**Stored data**
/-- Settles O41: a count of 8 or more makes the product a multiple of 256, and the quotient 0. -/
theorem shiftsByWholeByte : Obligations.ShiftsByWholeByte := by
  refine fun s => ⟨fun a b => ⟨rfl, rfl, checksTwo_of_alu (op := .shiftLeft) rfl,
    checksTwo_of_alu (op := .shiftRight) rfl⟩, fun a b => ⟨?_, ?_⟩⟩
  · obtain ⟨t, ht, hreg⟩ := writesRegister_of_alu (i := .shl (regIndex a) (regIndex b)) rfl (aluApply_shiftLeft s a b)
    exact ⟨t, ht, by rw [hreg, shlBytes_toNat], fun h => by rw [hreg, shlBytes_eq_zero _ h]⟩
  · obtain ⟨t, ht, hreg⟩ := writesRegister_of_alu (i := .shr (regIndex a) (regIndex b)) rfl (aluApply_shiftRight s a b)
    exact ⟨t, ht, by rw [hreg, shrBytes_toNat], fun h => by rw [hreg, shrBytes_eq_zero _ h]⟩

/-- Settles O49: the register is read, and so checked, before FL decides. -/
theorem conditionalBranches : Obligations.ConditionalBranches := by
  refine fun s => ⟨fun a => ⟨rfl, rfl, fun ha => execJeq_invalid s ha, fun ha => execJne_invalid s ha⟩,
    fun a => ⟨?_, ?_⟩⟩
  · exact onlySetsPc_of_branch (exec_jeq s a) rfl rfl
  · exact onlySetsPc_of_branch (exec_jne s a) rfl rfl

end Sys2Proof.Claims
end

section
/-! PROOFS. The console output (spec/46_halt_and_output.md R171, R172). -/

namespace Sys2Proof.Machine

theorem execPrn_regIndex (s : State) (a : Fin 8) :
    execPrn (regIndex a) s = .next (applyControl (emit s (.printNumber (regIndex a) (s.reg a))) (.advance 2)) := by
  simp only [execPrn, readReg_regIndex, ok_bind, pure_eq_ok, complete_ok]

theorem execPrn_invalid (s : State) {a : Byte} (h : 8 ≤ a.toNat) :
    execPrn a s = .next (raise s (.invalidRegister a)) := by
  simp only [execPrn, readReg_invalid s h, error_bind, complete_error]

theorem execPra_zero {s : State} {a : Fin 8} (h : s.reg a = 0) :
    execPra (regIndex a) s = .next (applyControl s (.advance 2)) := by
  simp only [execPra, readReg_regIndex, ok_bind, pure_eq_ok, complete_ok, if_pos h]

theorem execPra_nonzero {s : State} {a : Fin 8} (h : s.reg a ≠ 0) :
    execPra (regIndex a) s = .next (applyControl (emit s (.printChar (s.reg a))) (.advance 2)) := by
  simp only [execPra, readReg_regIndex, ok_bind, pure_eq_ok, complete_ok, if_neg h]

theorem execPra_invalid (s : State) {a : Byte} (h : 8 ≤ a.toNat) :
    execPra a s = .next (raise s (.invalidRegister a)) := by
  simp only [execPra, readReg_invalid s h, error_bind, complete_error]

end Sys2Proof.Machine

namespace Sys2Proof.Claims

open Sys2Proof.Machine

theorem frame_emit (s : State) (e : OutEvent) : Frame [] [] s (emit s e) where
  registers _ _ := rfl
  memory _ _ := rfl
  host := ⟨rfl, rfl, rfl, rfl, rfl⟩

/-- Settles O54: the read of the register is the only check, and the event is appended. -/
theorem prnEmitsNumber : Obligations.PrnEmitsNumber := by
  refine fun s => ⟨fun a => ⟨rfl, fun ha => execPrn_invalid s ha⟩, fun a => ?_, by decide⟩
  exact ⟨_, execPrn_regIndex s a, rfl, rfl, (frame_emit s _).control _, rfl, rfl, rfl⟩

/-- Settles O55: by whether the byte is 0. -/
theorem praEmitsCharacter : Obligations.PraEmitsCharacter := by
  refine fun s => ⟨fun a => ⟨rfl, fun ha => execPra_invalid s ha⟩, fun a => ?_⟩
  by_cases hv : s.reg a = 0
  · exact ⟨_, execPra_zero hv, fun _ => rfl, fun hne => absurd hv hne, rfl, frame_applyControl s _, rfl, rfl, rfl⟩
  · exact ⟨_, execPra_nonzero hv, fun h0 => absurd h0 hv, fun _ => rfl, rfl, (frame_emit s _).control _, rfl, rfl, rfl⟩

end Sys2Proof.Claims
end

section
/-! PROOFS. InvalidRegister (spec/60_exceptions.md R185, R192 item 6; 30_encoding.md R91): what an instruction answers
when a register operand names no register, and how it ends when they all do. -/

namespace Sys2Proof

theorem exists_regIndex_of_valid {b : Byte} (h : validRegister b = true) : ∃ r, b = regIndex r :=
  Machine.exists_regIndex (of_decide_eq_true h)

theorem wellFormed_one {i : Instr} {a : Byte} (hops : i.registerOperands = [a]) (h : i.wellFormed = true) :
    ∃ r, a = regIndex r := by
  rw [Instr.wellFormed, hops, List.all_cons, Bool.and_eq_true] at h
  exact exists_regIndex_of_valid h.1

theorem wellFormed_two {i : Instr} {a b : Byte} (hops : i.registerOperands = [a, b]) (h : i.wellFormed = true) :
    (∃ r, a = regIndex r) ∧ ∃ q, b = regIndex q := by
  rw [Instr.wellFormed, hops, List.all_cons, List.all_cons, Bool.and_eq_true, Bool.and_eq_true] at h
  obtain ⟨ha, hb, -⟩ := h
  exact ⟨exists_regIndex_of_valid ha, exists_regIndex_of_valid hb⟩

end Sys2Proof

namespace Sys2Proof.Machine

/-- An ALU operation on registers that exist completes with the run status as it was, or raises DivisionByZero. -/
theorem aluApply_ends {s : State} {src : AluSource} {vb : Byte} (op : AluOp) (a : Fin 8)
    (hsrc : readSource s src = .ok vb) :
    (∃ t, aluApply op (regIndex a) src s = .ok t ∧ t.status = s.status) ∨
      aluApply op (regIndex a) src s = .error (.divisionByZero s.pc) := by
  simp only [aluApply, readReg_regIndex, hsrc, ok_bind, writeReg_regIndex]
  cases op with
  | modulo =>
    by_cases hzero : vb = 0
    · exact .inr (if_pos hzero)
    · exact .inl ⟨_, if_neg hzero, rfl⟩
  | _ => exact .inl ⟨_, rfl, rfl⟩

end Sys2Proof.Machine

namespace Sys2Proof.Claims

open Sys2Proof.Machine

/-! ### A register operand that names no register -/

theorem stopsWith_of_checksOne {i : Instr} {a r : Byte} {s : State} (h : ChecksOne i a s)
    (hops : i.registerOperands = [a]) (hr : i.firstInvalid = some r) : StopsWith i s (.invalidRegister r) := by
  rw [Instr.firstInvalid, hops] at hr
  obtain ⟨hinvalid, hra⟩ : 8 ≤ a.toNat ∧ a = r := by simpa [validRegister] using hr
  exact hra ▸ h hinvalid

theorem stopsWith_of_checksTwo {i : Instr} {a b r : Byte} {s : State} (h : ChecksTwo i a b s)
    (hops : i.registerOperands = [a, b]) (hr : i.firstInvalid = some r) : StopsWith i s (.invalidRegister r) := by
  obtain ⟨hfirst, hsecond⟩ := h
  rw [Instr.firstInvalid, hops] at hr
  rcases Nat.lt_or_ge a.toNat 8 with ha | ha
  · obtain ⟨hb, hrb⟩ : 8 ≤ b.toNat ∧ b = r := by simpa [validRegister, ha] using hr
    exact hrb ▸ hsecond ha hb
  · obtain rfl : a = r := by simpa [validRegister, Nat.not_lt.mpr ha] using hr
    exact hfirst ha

**WHAT TO PRODUCE**
Repeat only the stretch of lines starting at the one containing "[validRegister, ha] using hr" and running to the final line of the entries above.

**TASK ANSWER**
  · obtain ⟨hb, hrb⟩ : 8 ≤ b.toNat ∧ b = r := by simpa [validRegister, ha] using hr
    exact hrb ▸ hsecond ha hb
  · obtain rfl : a = r := by simpa [validRegister, Nat.not_lt.mpr ha] using hr
    exact hfirst ha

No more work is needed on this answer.